Jazz record label in Van Nuys, California

ITI Records is a record label from Van Nuys, California that specializes in mainly jazz records.

==Background==
ITI's original owner was producer Mike Dion. An article in the October 1983 Billboard magazine said that he had taken on a partner, Mike Ervin, of Ervin Advertising & Design, who was to play an active role. It also indicated that musician John Heard, who had a release of his own as part of the trio Heard Ranier Ferguson, was going to be used as a graphic artist for the label. He was to be marketed as both an artist and a musician.
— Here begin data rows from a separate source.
/-- KEY_LOAD of a mitten (R123). -/
def opLoadMitten (s : State) (p : Packet) (m : Bytes) : Except Stop Did := do
  let t := field m 2 1
  require (s.quotaOk p.ring t) .noResource
  require (p.inlineFrom 0) .rejected
  let (_, root, block) ← getOr (s.vaultOf p.ring) .rejected
  let s := s.hwuLoad root
  let (secret, pub) ← getOr (openMitten root block (s.vaultId p.ring) m) .rejected
  require (s.oneRoot p.ring t) .rejected
  let (line, u) ← getOr (s.addRecord (recOfHeader p.ring (m.take 64) pub) secret) .noResource
  .ok ⟨u, [], 2, u.handleOf p.ring (field m 1 1) line⟩

/-- First lines of the compatibility slots of the enabled regions (R127, R130). -/
def State.slotLines (s : State) : List Nat :=
  ((List.range 4).filter s.regionOn).flatMap (fun n =>
    (List.range (s.regionSize n / 4)).map (fun k => s.regionBase n + 4 * k))

/-- A compatibility slot is free: nothing in it, bad content included, and its line is not quarantined. -/
def State.slotFree (s : State) (i : Nat) : Bool := !s.ks.slots.has i && !s.quarantined i

/-- A free compatibility slot: the hardware's choice where it is one, the first otherwise. -/
def State.freeSlotLine (s : State) : Option Nat :=
  let c := (Config.pickLines s.free 4).headD 0
  if s.slotLines.contains c && s.slotFree c then some c else s.slotLines.find? s.slotFree

/-- The region of a line. -/
def State.regionOf (s : State) (i : Nat) : Nat :=
  ((List.range 4).find? (fun n => s.regionOn n && decide (s.regionBase n ≤ i) &&
    decide (i < s.regionBase n + s.regionSize n))).getD 0

/-- The fields of an EVX-7200 record are valid (R128, R129); `field` is the unwrapped key field. -/
def evxOk (r keyField : Bytes) : Bool :=
  let t := field r 4 1
  let c := field r 5 1
  match compatType t c with
  | none => false
  | some nt =>
    match keyType nt with
    | none => false
    | some kt =>
      field r 0 4 == 0x7203 && decide (field r 6 2 < 1024) && usageOk nt c (field r 6 2) &&
      allZero ((slice r 0x48 96).drop kt.pub) && allZero (keyField.drop kt.s)

/-- KEY_LOAD of an EVX-7200 record (R128 to R130). -/
def opLoadCompat (s : State) (p : Packet) (r : Bytes) : Except Stop Did := do
  require (!s.mirrors p.ring) .denied
  let line ← getOr s.freeSlotLine .noResource
  require (s.kcFits p.ring 4) .noResource
  require (p.inlineFrom 0 && r.length == 176) .rejected
  let root ← getOr (s.compatRoot p.ring) .rejected
  let kek := root.copy.secret.take 32
  let wrapped := slice r 0x10 56
  let kf := fitLen 48 (Config.prim .evxUnwrap [kek, wrapped])
  require (fitLen 8 (Config.prim .hmacSha256 [kek, r.take 0xA8]) == slice r 0xA8 8) .rejected
  require (Config.accepts .evxUnwrap [kek, wrapped] && evxOk r kf) .rejected
  let mask := fitLen 48 (Config.random s.free)
  let cls := field r 5 1
  let c : CompatSlot := ⟨s.regionOf line, p.ring, cls, false, r.take 16, mask, xorBytes kf mask, slice r 0x48 96, []⟩
  let c := { c with check := s.slotCheck line c.head kf c.pub }
  let t := ({ s with ks := { s.ks with slots := s.ks.slots.insert line c }, free := s.free + 1 }).kcAdd p.ring 4
  .ok ⟨t, [], 2, t.handleOf p.ring cls line⟩

/-- KEY_LOAD (R123): the first input octet selects the form. -/
def opKeyLoad : Op := fun s pid p => do
  let _ ← s.handles pid p
  require (p.readOk true) .rejected
  let m := p.input
  require (field m 0 1 == 1 || field m 0 1 == 3) .rejected
  require (!s.wiping) .busyRetry
  if field m 0 1 == 3 then opLoadCompat s p m else opLoadMitten s p m

/-- KEY_LOAD: loads a mitten or an EVX-7200 record (R123, R129). -/
def execKeyLoad (dt pid : Nat) (d : PktData) (s : State) : Host.Outcome State Fault Refusal :=
  .next ((s.tick dt).runOp 0x0102 pid d opKeyLoad)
In September 2012, it was announced on the All About Jazz website that after being dormant for some time, and 30 years after its beginning, ITI Records was returning to re-release its catalog. It also said that new titles would be released.

Dion, who had retired from military service, had returned to the music industry. He had been previously recalled to active naval duty in 1998. This was due to the Bosnian and Middle East wars.

==Artists==
Some of the artists who have had LP releases on the label are Seventh Avenue with their debut album Heads Up, Bill Mays and Red Mitchell with their album Two of a Mind, Slider Glenn (aka Dan Slider) and Dan Glenn with Whispered Warning, and John Heard, Tom Ranier and Sherman Ferguson with their self-titled album. In 2013, Lenny Carlson had his album In the Mud re-released digitally. A section from that album earned a 1985 Grammy nomination for Best Jazz Instrumental Composition.

==Specs==
An example of manufacture and marketing is the Heard, Ranier, Ferguson LP which was manufactured and marketed by Allegiance Records Ltd.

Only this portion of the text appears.